-- Exercise data follows --
-- ==== Sys2Proof/Machine/Glaze.lean ====
section
/-! DEFINITION. The glaze unit: table images, segment evaluation, functions, row operations, G1 mode (R148 to R172). -/

namespace Sys2Proof.Machine

/-- Floor of a product shifted right (R151). -/
def asr (x : Int) (n : Nat) : Int := x / (2 ^ n : Nat)

def beNat (bs : List Byte) : Nat := bs.foldl (fun a b => a * 256 + b.toNat) 0
def imgLe (img : Nat → Byte) (o n : Nat) : Nat := leNat ((List.range n).map (fun i => img (o + i)))
def imgBe (img : Nat → Byte) (o n : Nat) : Nat := beNat ((List.range n).map (fun i => img (o + i)))

/-- The slot of a native table code (R170). -/
def tableSlot (img : Nat → Byte) (code : Nat) : Option Nat :=
  (List.range 4).find? (fun s => (img (32 + 24 * s)).toNat = code)

/-- A native table in an image: slot, direction, clamp, end value, exponents (R170). -/
structure GTab where
  slot : Nat
  dir : Bool
  mono : Bool
  endv : Nat
deriving DecidableEq, Repr

def gtab (img : Nat → Byte) (s : Nat) : GTab :=
  let f := (img (33 + 24 * s)).toNat
  { slot := s, dir := f.testBit 0, mono := f.testBit 1, endv := imgLe img (36 + 24 * s) 4 % 2 ^ 26 }

def oexp (img : Nat → Byte) (s b : Nat) : Int := signedOf 8 (img (40 + 24 * s + b)).toNat
def gEntry (img : Nat → Byte) (s i : Nat) : Nat := imgLe img (128 + 2048 * s + 8 * i) 8
def c0Of (e : Nat) : Nat := bits e 38 26

/-- A coefficient at its weight: c × 2^(x - 25). -/
def weigh (c : Int) (x : Int) : Rat := (c : Rat) * pow2 (x - 25)

/-- The binade of an entry: 0 on a fraction-indexed table (R150). -/
def binadeOf (code i : Nat) : Nat := if 4 ≤ code ∧ code ≤ 8 then i / 16 else 0

/-- Segment value with seam clamping (R151, R155). -/
def segValue (img : Nat → Byte) (code : Nat) (t : GTab) (i T : Nat) : Rat :=
  let e := gEntry img t.slot i
  let a2 := signedOf 13 (bits e 6 13) + asr (signedOf 6 (bits e 0 6) * T) 18
  let a1 := signedOf 19 (bits e 19 19) + asr (a2 * T) 18
  let a0 := (c0Of e : Int) + asr (a1 * T) 18
  let a0 := if a0 < 0 then 0 else a0
  let x := oexp img t.slot (binadeOf code i)
  let y := weigh a0 x
  if t.mono then
    let here := weigh (c0Of e) x
    let next := if i = 255 then weigh t.endv x
      else weigh (c0Of (gEntry img t.slot (i + 1))) (oexp img t.slot (binadeOf code (i + 1)))
    let lo := if t.dir then next else here
    let hi := if t.dir then here else next
    if y < lo then lo else if hi < y then hi else y
  else y

/-- Index and T of a fraction in [0, 1): the top `n` bits, then 18 (R150). -/
def splitFrac (n : Nat) (f : Rat) : Nat × Nat :=
  let v := (f * ((2 ^ (n + 18) : Nat) : Rat)).floor.toNat
  (v / 2 ^ 18, v % 2 ^ 18)

/-- A value with only its first `p` significant bits, the rest dropped as `mode` says (`Config.glazeRound`). Every mode is monotonic
in the value, so that what is kept of two intermediates stands in the order of the intermediates (R154). -/
def keepBits (p mode : Nat) (v : Rat) : Rat :=
  if v = 0 then 0
  else
    let u := pow2 (floorLog2 (absR v) + 1 - p)
    let m := v / u
    let n : Int := if mode = 0 then (m + 1 / 2).floor else if mode = 1 ∧ v < 0 then -(-m).floor else m.floor
    (n : Rat) * u

/-- An intermediate of function `fn` kept to at least `least` significant bits: how many, and how the rest is dropped, is free for
each intermediate `which` of each function, and the same for every argument. -/
def keepAt (least fn which : Nat) (v : Rat) : Rat :=
  keepBits (least + Config.glazeBits fn which) (Config.glazeRound fn which) v

/-- An intermediate kept to at least 40 significant bits (R149, R152). -/
def keep40 (fn which : Nat) (v : Rat) : Rat := keepAt 40 fn which v

/-- The constants of R152, held to 64 bits. -/
def cLog2e : Rat := mkRat 13306513097844322492 (2 ^ 63)
def cFourOverPi : Rat := mkRat 11743562013128004906 (2 ^ 63)
def cLn2 : Rat := mkRat 12786308645202655660 (2 ^ 64)
def cSqrt2OverPi : Rat := mkRat 14718372293494604904 (2 ^ 64)
def cTwoOverSqrtPi : Rat := mkRat 10407460856758233229 (2 ^ 63)
def cInvSqrt2Pi : Rat := mkRat 14718372293494604904 (2 ^ 65)

/-- A value too small for any output format, of a sign (R152, "flushes"). -/
def tiny (neg : Bool) : Rat := if neg then -(pow2 (-1000)) else pow2 (-1000)

/-- The table a function uses (R148), by its code in the image (R170). -/
def tableOf (gfn : Nat) : Nat :=
  match gfn with
  | 0x00 | 0x01 | 0x11 => 1
  | 0x02 | 0x03 => 2
  | 0x04 | 0x05 | 0x06 | 0x12 | 0x13 => 3
  | 0x07 | 0x09 => 4
  | 0x08 | 0x0B => 5
  | 0x0A => 6
  | 0x0D => 7
  | 0x0C => 8
  | 0x0E | 0x0F => 9
  | _ => 0

/-- 2 to the power t from E2 (R152). -/
def exp2Of (img : Nat → Byte) (t : GTab) (x : Rat) : Rat :=
  let n := x.floor
  let p := splitFrac 8 (x - (n : Rat))
  let n' := if n < -1000 then -1000 else if 1000 < n then 1000 else n
  pow2 n' * segValue img 1 t p.1 p.2

/-- log2 of x from L2 (R152). -/
def log2Of (img : Nat → Byte) (t : GTab) (x : Rat) : Rat :=
  let e := floorLog2 x
  let p := splitFrac 8 (x / pow2 e - 1)
  (e : Rat) + segValue img 2 t p.1 p.2

/-- k, m′ and the RS value of x = 4^k m′ (R150, R152). -/
def rsOf (img : Nat → Byte) (t : GTab) (x : Rat) : Int × Rat × Rat :=
  let e := floorLog2 x
  let k := e / 2
  let m := x / pow2 (2 * k)
  let h := if 2 ≤ m then 1 else 0
  let p := splitFrac 7 (x / pow2 e - 1)
  (k, m, segValue img 3 t (128 * h + p.1) p.2)

/-- Value of an exponent-indexed table at a in [2^-8, 2^8) (R150). -/
def expIndexed (img : Nat → Byte) (code : Nat) (t : GTab) (a : Rat) : Rat :=
  let e := floorLog2 a
  let p := splitFrac 4 (a / pow2 e - 1)
  segValue img code t (16 * (e + 8).toNat + p.1) p.2

/-- First and end values of an exponent-indexed table, which bound the edge rules when it clamps (R155). -/
def firstVal (img : Nat → Byte) (t : GTab) : Rat := weigh (c0Of (gEntry img t.slot 0)) (oexp img t.slot 0)
def endVal (img : Nat → Byte) (t : GTab) : Rat := weigh t.endv (oexp img t.slot 15)

def minR (a b : Rat) : Rat := if a < b then a else b
def maxR (a b : Rat) : Rat := if a < b then b else a

/-- sin(πf/4) or cos(πf/4) from SC, f in [0, 1] (R150, R152). -/
def scOf (img : Nat → Byte) (t : GTab) (cosine : Bool) (f : Rat) : Rat :=
  let base := if cosine then 128 else 0
  if 1 ≤ f then segValue img 9 t (base + 127) (2 ^ 18)
  else let p := splitFrac 7 f; segValue img 9 t (base + p.1) p.2

/-- A native function of a finite non-zero x in its domain, before the final rounding (R152, R155). The reduction of SIN and COS keeps
at least 64 significant bits: with 40 an argument near 2^20 could be off by 2^-20, beyond R156's bound. -/
def nativeReal (img : Nat → Byte) (t : GTab) (gfn : Nat) (x : Rat) : Rat :=
  let a := absR x
  let neg := decide (x < 0)
  let sg (v : Rat) : Rat := if neg then -v else v
  let small := decide (a < pow2 (-8))
  let big := decide (pow2 8 ≤ a)
  let k (w : Nat) (v : Rat) : Rat := keep40 gfn w v
  let capS (v : Rat) : Rat := if t.mono then minR v (firstVal img t) else v
  let capL (v : Rat) : Rat := if t.mono then maxR v (endVal img t) else v
  let y := expIndexed img (tableOf gfn) t a
  match gfn with
  | 0x00 => exp2Of img t (k 0 (x * cLog2e))
  | 0x01 => exp2Of img t x
  | 0x02 => k 1 (k 0 (log2Of img t x) * cLn2)
  | 0x03 => k 0 (log2Of img t x)
  | 0x04 => let r := rsOf img t a; sg (pow2 (-2 * r.1) * k 0 (r.2.2 * r.2.2))
  | 0x05 => let r := rsOf img t a; pow2 r.1 * k 0 (r.2.1 * r.2.2)
  | 0x06 => let r := rsOf img t a; pow2 (-r.1) * r.2.2
  | 0x07 => sg (if small then capS (k 0 (a * (1 - k 1 (k 2 (x * x) / 3)))) else if big then capL 1 else y)
  | 0x0D => sg (if small then capS (k 0 (k 3 (a * cTwoOverSqrtPi) * (1 - k 1 (k 2 (x * x) / 3)))) else if big then capL 1 else y)
  | 0x08 =>
    if small then
      let v := k 0 (1 / 2 + x / 4)
      if t.mono then (if neg then maxR v (1 - firstVal img t) else minR v (firstVal img t)) else v
    else if big then (if neg then tiny false else capL 1)
    else if neg then k 0 (1 - y) else y
  | 0x0B =>
    if small then k 0 (x * k 1 (1 / 2 + x / 4))
    else if big then (if neg then tiny true else x)
    else k 0 (x * (if neg then k 1 (1 - y) else y))
  | 0x0A =>
    if small then k 0 (x * k 1 (1 / 2 + k 2 (x * cInvSqrt2Pi)))
    else if big then (if neg then tiny true else x)
    else k 0 (x * (if neg then k 1 (1 - y) else y))
  | 0x09 =>
    let u := k 3 (cSqrt2OverPi * k 4 (x + k 5 (mkRat 44715 1000000 * k 6 (x * k 7 (x * x)))))
    let au := absR u
    if au < pow2 (-8) then k 0 (x * k 1 (1 / 2 + k 2 (x * cInvSqrt2Pi)))
    else if pow2 8 ≤ au then (if neg then tiny true else x)
    else
      let yu := expIndexed img 4 t au
      k 0 (x / 2 * k 1 (1 + (if u < 0 then -yu else yu)))
  | 0x0C =>
    if small then
      let v := k 0 (cLn2 + x / 2 + k 1 (k 2 (x * x) / 8))
      if t.mono then (if neg then maxR v (firstVal img t) else minR v (pow2 (-8) + firstVal img t)) else v
    else if big then
      (if neg then tiny false else if t.mono then maxR x (pow2 8 + endVal img t) else x)
    else if neg then y else k 0 (x + y)
  | _ =>
    let r := keepAt 64 gfn 0 (a * cFourOverPi)
    let n := r.floor
    let f := r - (n : Rat)
    let o := (n % 8).toNat
    let g := 1 - f
    if gfn = 0x0E then
      let v := match o with
        | 0 => scOf img t false f
        | 1 => scOf img t true g
        | 2 => scOf img t true f
        | 3 => scOf img t false g
        | 4 => -(scOf img t false f)
        | 5 => -(scOf img t true g)
        | 6 => -(scOf img t true f)
        | _ => -(scOf img t false g)
      sg v
    else match o with
      | 0 => scOf img t true f
      | 1 => scOf img t false g
      | 2 => -(scOf img t false f)
      | 3 => -(scOf img t true g)
      | 4 => -(scOf img t true f)
      | 5 => -(scOf img t false g)
      | 6 => scOf img t false f
      | _ => scOf img t true g

/-- Special results (R157): `made` marks a NaN or NaR the function creates, `infin` an infinity from a finite operand. -/
structure Spec where
  v : Val
  made : Bool := false
  infin : Bool := false
deriving DecidableEq, Repr

/-- R157's table; none where the input is an ordinary argument. -/
def specialOf (gfn : Nat) (x : Val) : Option Spec :=
  match x with
  | .nan | .nar => some { v := x }
  | .zero s => match gfn with
    | 0x00 | 0x01 | 0x0F => some { v := .fin 1 }
    | 0x02 | 0x03 => some { v := .inf true, infin := true }
    | 0x04 | 0x06 => some { v := .inf s, infin := true }
    | 0x08 => some { v := .fin (1 / 2) }
    | 0x0C => some { v := .fin cLn2 }
    | _ => some { v := .zero s }
  | .inf s => match gfn, s with
    | 0x00, false | 0x01, false | 0x02, false | 0x03, false | 0x05, false | 0x0C, false
    | 0x09, false | 0x0A, false | 0x0B, false => some { v := .inf false }
    | 0x00, true | 0x01, true | 0x08, true | 0x0C, true | 0x04, false | 0x06, false => some { v := .zero false }
    | 0x04, true | 0x09, true | 0x0A, true | 0x0B, true => some { v := .zero true }
    | 0x07, _ | 0x0D, _ => some { v := .fin (if s then -1 else 1) }
    | 0x08, false => some { v := .fin 1 }
    | _, _ => some { v := .nan, made := true }
  | .fin q =>
    if q < 0 ∧ (gfn = 0x02 ∨ gfn = 0x03 ∨ gfn = 0x05 ∨ gfn = 0x06) then some { v := .nan, made := true }
    else if (gfn = 0x0E ∨ gfn = 0x0F) ∧ 2 ^ 20 ≤ absR q then some { v := .nan, made := true }
    else none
-- Exercise data concluded --
Everything from the first line of the data through the line holding "table (R150). -/" should be output exactly, and no other lines.

*Response below*:
-- ==== Sys2Proof/Machine/Glaze.lean ====
section
/-! DEFINITION. The glaze unit: table images, segment evaluation, functions, row operations, G1 mode (R148 to R172). -/

namespace Sys2Proof.Machine

/-- Floor of a product shifted right (R151). -/
def asr (x : Int) (n : Nat) : Int := x / (2 ^ n : Nat)

def beNat (bs : List Byte) : Nat := bs.foldl (fun a b => a * 256 + b.toNat) 0
def imgLe (img : Nat → Byte) (o n : Nat) : Nat := leNat ((List.range n).map (fun i => img (o + i)))
def imgBe (img : Nat → Byte) (o n : Nat) : Nat := beNat ((List.range n).map (fun i => img (o + i)))

/-- The slot of a native table code (R170). -/
def tableSlot (img : Nat → Byte) (code : Nat) : Option Nat :=
  (List.range 4).find? (fun s => (img (32 + 24 * s)).toNat = code)

/-- A native table in an image: slot, direction, clamp, end value, exponents (R170). -/
structure GTab where
  slot : Nat
  dir : Bool
  mono : Bool
  endv : Nat
deriving DecidableEq, Repr

def gtab (img : Nat → Byte) (s : Nat) : GTab :=
  let f := (img (33 + 24 * s)).toNat
  { slot := s, dir := f.testBit 0, mono := f.testBit 1, endv := imgLe img (36 + 24 * s) 4 % 2 ^ 26 }

def oexp (img : Nat → Byte) (s b : Nat) : Int := signedOf 8 (img (40 + 24 * s + b)).toNat
def gEntry (img : Nat → Byte) (s i : Nat) : Nat := imgLe img (128 + 2048 * s + 8 * i) 8
def c0Of (e : Nat) : Nat := bits e 38 26

/-- A coefficient at its weight: c × 2^(x - 25). -/
def weigh (c : Int) (x : Int) : Rat := (c : Rat) * pow2 (x - 25)

/-- The binade of an entry: 0 on a fraction-indexed table (R150). -/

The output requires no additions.